We designed this model to provide the simplest possible explanation for the saccade abnormalities observed in ADHD. Recently Watanabe et al. suggested that fixation saccades alter the gap effect, presumably by disrupting volitional saccade preparation [60]. However, an important limitation of this model is that it does not take into account execution signals for saccades, which may also be dysfunctional in ADHD. Because fixation signals and execution signals interact before saccade initiation, it is difficult to disentangle these two factors based on the analyses of saccades performed to date. Future research should combine the analysis of saccades with neuroimaging techniques to further develop our model.

We did not find significant correlations or trends between the gap effect or other eye-movement parameters and clinical features, except for the social problems domain of the CBCL (Table 1). This may indicate that the gap effect reflects biological features rather than standard measures such as the ADHD-RS and CBCL, which are currently used for clinical assessment. As in Huntington’s and Parkinson’s disease [61–62], the attenuated gap effect might reflect skeletomotor coordination deficits, which have been reported in ADHD [63].

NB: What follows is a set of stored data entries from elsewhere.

/-! ## Writes in flight and landing -/

/-- A write in flight does nothing until it is due: `post` changes only the list of the issuing tile's writes, by one
record due `lat` tc after the issue (02_execution R33). Landing (R33): in tc `u`, a tile whose one write in flight is a
write of a-register `n` of stream `j` holds the new value when the write is due, and the old one before; nothing else of
its registers changes. What one landing write of a scalar register changes: that register of that stream, to that value,
and nothing else of the tile (05_control_registers R127 to R130). What one landing write of a lane predicate, row (as
`mergeRow` merges it), lane, plane part, slot, semaphore, mutex, token or the offset queue changes: that one, to the value the
rules give, and nothing else of the tile (06_vector_rows R168, R175; 07_accumulators R211; 08_memories R233, R236, R244;
10_queues R283; 13_counters R346, R347); a lane taken already raises 0x051 (01_device R16), and a slot that holds an
uncorrectable soft error, which no run makes (log entry 20), is apart. A fill's slot lands as it is (08_memories R244). The clearing of a
safe point keeps the registers, rows and planes that the liveness entry names, by their logical names in each stream, and makes the
others 0, false or NONE (05_control_registers R142; 06_vector_rows R170; 07_accumulators R205; 11_tables R303). That a store into a
poisoned or bad slot first reads it is log entry 16, and that BK and GW writes to one slot land in turn log entry 35, the model's
readings. BIND and ST64 land as OrderingAndEndpointWords says.
A landing write of a control register changes the fields
the register has, and those alone (05_control_registers Tables 3, 4; 15_traps Table 3): on a tile ftm, evsel, pmsel,
bcsel, the loop registers; on a steward core the trap registers, whose reserved bits stay zero. -/
def Obligations.RegisterLandings : Prop :=
  (∀ (s : State) (b x k lat : Nat) (what : List Land) (evs : List (Nat × Nat)), OnTile s b x k →
      s.post lat what evs = s.setTile b x { s.tile b x with pend := (s.tile b x).pend ++
        [{ due := (s.bay b).tclk + lat, issued := (s.bay b).tclk, strm := k, addr := codeAddr k ((s.tile b x).strm k).cur,
           evs := evs, what := what }] }) ∧
  (∀ (y : Bay) (t : Tile) (u x j n : Nat) (v : Word) (r : Pend), j < 9 → n < 32 → r.strm = j → r.evs = [] →
      r.what = [.a j n v] → t.pend = [r] →
      let w := (y.landOn u x t).t
      (r.due ≤ u → nth (w.strm j).a n 0 = v ∧ w.pend = []) ∧
      (u < r.due → nth (w.strm j).a n 0 = nth (t.strm j).a n 0 ∧ w.pend = [r]) ∧
      (∀ m, m ≠ n → nth (w.strm j).a m 0 = nth (t.strm j).a m 0) ∧ (∀ i, i ≠ j → w.strm i = t.strm i) ∧
      (w.strm j).b = (t.strm j).b ∧ (w.strm j).p = (t.strm j).p ∧ (w.strm j).q = (t.strm j).q ∧
      w.rows = t.rows ∧ w.planes = t.planes ∧ w.slots = t.slots) ∧
  (∀ (u : Nat) (t : Tile) (k n : Nat), k < 9 →
      (∀ v, n < 32 → t.apply u (.a k n v) = (t.setStrm k { t.strm k with a := put (t.strm k).a n v }, [], []) ∧
        nth (put (t.strm k).a n v) n 0 = v ∧ ∀ m, m ≠ n → nth (put (t.strm k).a n v) m 0 = nth (t.strm k).a m 0) ∧
      (∀ v, n < 8 → t.apply u (.b k n v) = (t.setStrm k { t.strm k with b := put (t.strm k).b n v }, [], []) ∧
        nth (put (t.strm k).b n v) n 0 = v) ∧
      (∀ v, n < 16 → t.apply u (.p k n v) = (t.setStrm k { t.strm k with p := put (t.strm k).p n v }, [], []) ∧
        nth (put (t.strm k).p n v) n false = v)) ∧
  (∀ (u : Nat) (t : Tile),
      (∀ k n mask v, k < 9 → n < 16 → ∃ q, t.apply u (.q k n mask v)
          = (t.setStrm k { t.strm k with q := put (t.strm k).q n q }, [], []) ∧
        ∀ j, j < 512 → q.getLsbD j = if mask.getLsbD j then v.getLsbD j else (nth (t.strm k).q n 0).getLsbD j) ∧
      (∀ n v, t.apply u (.rowRaw n v) = ({ t with rows := put t.rows n v }, [], []) ∧
        t.apply u (.tileRow n v) = ({ t with rows := put t.rows n v }, [], [])) ∧
      (∀ n act z ftm fz v, t.apply u (.row n act z ftm fz v) = match mergeRow v act z ftm (some (nth t.rows n {})) fz with
        | .ok (w, ev) => ({ t with rows := put t.rows n w }, [], ev)
        | .error c => (t, [(c, 0)], [])) ∧
      (∀ g n rmw data scales tag anchor, sortedFrom t.slots 0 = true → ∃ sl,
        t.apply u (.slot g n rmw data scales tag anchor) = ({ t with slots := sl }, [], []) ∧
        find sl (1024 * g + n) = (if (t.slot g n).put data scales tag anchor = {} then none
          else some ((t.slot g n).put data scales tag anchor)) ∧ ∀ a, a ≠ 1024 * g + n → find sl a = find t.slots a) ∧
      (∀ g ea n v, sortedFrom t.slots 0 = true → ea % 512 + n ≤ 512 → n ≤ 8 → (t.slot g (ea / 512)).poison = false →
        (t.slot g (ea / 512)).bad = false → ∃ sl w,
        t.apply u (.slotBytes g ea n v) = ({ t with slots := sl }, [], []) ∧ find sl (1024 * g + ea / 512) = some w ∧
        (∀ i, i < 4096 → w.data.getLsbD i = if 8 * (ea % 512) ≤ i ∧ i < 8 * (ea % 512) + 8 * n
          then v.getLsbD (i - 8 * (ea % 512)) else (t.slot g (ea / 512)).data.getLsbD i) ∧
        w.seq = (t.slot g (ea / 512)).seq ∧ w.fresh = false ∧ ∀ a, a ≠ 1024 * g + ea / 512 → find sl a = find t.slots a) ∧
      (∀ g n v bcs, sortedFrom t.slots 0 = true → ∃ sl, t.apply u (.slotFill g n v bcs) = ({ t with slots := sl }, [], []) ∧
        find sl (1024 * g + n) = (if v = {} then none else some v) ∧ ∀ a, a ≠ 1024 * g + n → find sl a = find t.slots a) ∧
      (∀ e : Live, ∃ ss rs ps, t.apply u (.clear e) = ({ t with strms := ss, rows := rs, planes := ps }, [], []) ∧
        (∀ k, k < 9 → let old := t.strm k
          let new := nth ss k {}
          let named (i : Nat) : Prop := (e.masks.getD k 0).getLsbD i = true
          (∃ a b p q, new = { old with a := a, b := b, p := p, q := q }) ∧
          (∀ n : BitVec 5, n ≠ 0 → (named n.toNat → new.readA n = old.readA n) ∧ (¬named n.toNat → new.readA n = 0)) ∧
          (∀ n : BitVec 3, (named (32 + n.toNat) → new.readB n = old.readB n) ∧ (¬named (32 + n.toNat) → new.readB n = 0)) ∧
          (∀ n : BitVec 4, n ≠ 0 → (named (40 + n.toNat) → new.readP n = old.readP n) ∧
            (¬named (40 + n.toNat) → new.readP n = false)) ∧
          (∀ n : BitVec 4, n ≠ 0 → 2 ≤ k → k ≤ 5 → new.readQ n = if e.q.getLsbD (16 * (k - 2) + n.toNat) then old.readQ n else 0)) ∧
        (∀ n, n < 256 → let live : Prop := ∃ k r, k < 9 ∧ (t.strm k).physV r = n ∧ e.rows.getLsbD r.toNat = true
          (live → nth rs n {} = nth t.rows n {}) ∧ (¬live → nth rs n {} = {})) ∧
        (∀ n, n < 2 → nth ps n {} = if e.planes.getLsbD n then nth t.planes n {} else {})) ∧
      (∀ n c, (nth t.sems n {}).count.toNat + c.toNat < 2 ^ 32 → t.apply u (.semAdd n c)
        = ({ t with sems := put t.sems n { nth t.sems n {} with count := (nth t.sems n {}).count + c } }, [], [])) ∧
      (∀ n c, 2 ^ 32 ≤ (nth t.sems n {}).count.toNat + c.toNat → t.apply u (.semAdd n c) = (t, [(0x056, 0)], [])) ∧
      (∀ n c, t.apply u (.semSub n c)
        = ({ t with sems := put t.sems n { nth t.sems n {} with count := (nth t.sems n {}).count - c } }, [], [])) ∧
      (∀ n w, t.apply u (.mtxTake n w)
        = ({ t with mtxs := put t.mtxs n { nth t.mtxs n {} with held := true, owner := w } }, [], [])) ∧
      (∀ n, t.apply u (.mtxFree n) = ({ t with mtxs := put t.mtxs n { nth t.mtxs n {} with held := false } }, [], [])) ∧
      (∀ k, t.apply u (.tokOut k) = ({ t with toks := put t.toks k { nth t.toks k {} with out := true } }, [], []) ∧
        ((nth t.toks k {}).out = true → t.apply u (.tokEmpty k) = (t, [], [])) ∧
        ((nth t.toks k {}).out = false → (∀ q ∈ t.pend, Land.tokOut k ∉ q.what) → t.apply u (.tokEmpty k)
          = ({ t with toks := put t.toks k { nth t.toks k {} with empty := true, flt := false } }, [], []))) ∧
      (∀ aw n st v, ((∀ w ∈ t.lanes, w.isAt aw n st u = false) → t.apply u (.lane aw n st v)
          = ({ t with lanes := t.lanes ++ [{ aw := aw, n := n, station := st, tc := u, v := v }] }, [], [])) ∧
        ((∃ w ∈ t.lanes, w.isAt aw n st u = true) → t.apply u (.lane aw n st v) = (t, [(0x051, 0)], []))) ∧
      (∀ n q v, q < 8 → ∃ p, t.apply u (.planePart n q v) = ({ t with planes := put t.planes n p }, [], []) ∧ p.tag = v.md.tag ∧
        ∀ i, i < 32768 → p.data.getLsbD i = if 4096 * q ≤ i ∧ i < 4096 * (q + 1) then v.data.getLsbD (i - 4096 * q)
          else ((nth t.planes n {}).tag == v.md.tag && (nth t.planes n {}).data.getLsbD i)) ∧
      (∀ g n, sortedFrom t.slots 0 = true → ∃ sl, t.apply u (.unfresh g n) = ({ t with slots := sl }, [], []) ∧
        find sl (1024 * g + n) = (if { t.slot g n with fresh := false } = ({} : Slot) then none
          else some { t.slot g n with fresh := false }) ∧ ∀ a, a ≠ 1024 * g + n → find sl a = find t.slots a) ∧
      (∀ v, t.apply u (.xrate v) = ({ t with oq := { t.oq with rate := v } }, [], [])) ∧
      (∀ v, t.apply u (.xoff v) = ({ t with oq := { t.oq with strict := v, freeTc := 0 } }, [], [])) ∧
      t.apply u .xend = ({ t with oq := { t.oq with entries := [], jobs := [], pops := 0, freeTc := 0 } }, [], []) ∧
      (∀ k, t.apply u (.xcnt k 0) = (t, [], [])) ∧
      (∀ k n, n ≠ 0 → let v : Word := BitVec.ofNat 64 (t.oq.jobs.length % 512 * 2 ^ 32 + t.oq.pops.toNat)
        t.apply u (.xcnt k n) = (t.setStrm k { t.strm k with a := put (t.strm k).a n v }, [], []))) ∧
  ((∀ (u : Strm) (v : Word), u.setCr 0x10 v = { u with ftm := v.getLsbD 0 } ∧
      u.setCr 0x12 v = { u with evsel := v.extractLsb' 0 4 } ∧ u.setCr 0x19 v = { u with pmsel := v.extractLsb' 0 6 } ∧
      u.setCr 0x1B v = { u with bcsel := v.extractLsb' 0 4 } ∧ u.setCr 0x02 v = { u with lcnt := v.extractLsb' 0 40 } ∧
      u.setCr 0x03 v = { u with lbndN := v.extractLsb' 0 32, lbndS := v.extractLsb' 32 4 } ∧
      u.setCr 0x04 v = { u with ra := v.extractLsb' 0 4, rp := v.extractLsb' 8 3, rv := v.extractLsb' 16 7 }) ∧
    (∀ (w : Steward) (v : Word),
      (∃ x, w.setCr 0x40 v = { w with tvbase := x } ∧ ∀ i, i < 64 → x.getLsbD i = (decide (12 ≤ i ∧ i < 48) && v.getLsbD i)) ∧
      (∃ x, w.setCr 0x42 v = { w with epc := x } ∧ ∀ i, i < 64 → x.getLsbD i = (decide (4 ≤ i ∧ i < 48) && v.getLsbD i)) ∧
      (∃ x, w.setCr 0x41 v = { w with ecause := x } ∧
        ∀ i, i < 18 → x.getLsbD i = ((decide (i < 9) || decide (16 ≤ i)) && v.getLsbD i)) ∧
      w.setCr 0x43 v = { w with estat := v.extractLsb' 0 3 } ∧ w.setCr 0x44 v = { w with escr := v }))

In future studies we aim to assess the utility of eye-movement measures as a specific biomarker for the diagnosis of ADHD in early childhood and to evaluate the neurodevelopmental state related to cognitive and executive functions observed via social behaviors.

Acknowledgments

We gratefully acknowledge the families who participated in this study in Takenoko Nursery, Tatsunoko Care House for School Children, and Mino-higashi Primary School. Yuri Kitamura also expresses her gratitude to Dr. Toshio Yanagida.

Data Availability

All relevant data are within the paper.

Funding Statement

This work was supported by Japan Society for the Promotion of Science (JSPS) KAKENHI Grant 21610011 and Precursory Research for Embryonic Science and Technology (PRESTO) of Japan Science and Technology (JST) and The Kato Memorial Trust for NAMBYO Research 2010 to Yuri Kitamura, Yasushi Kobayashi, and Yuri Kitamura, respectively. The funders had no role in study design, data collection and analylsis, decision to publish, or preparation of the manuscript.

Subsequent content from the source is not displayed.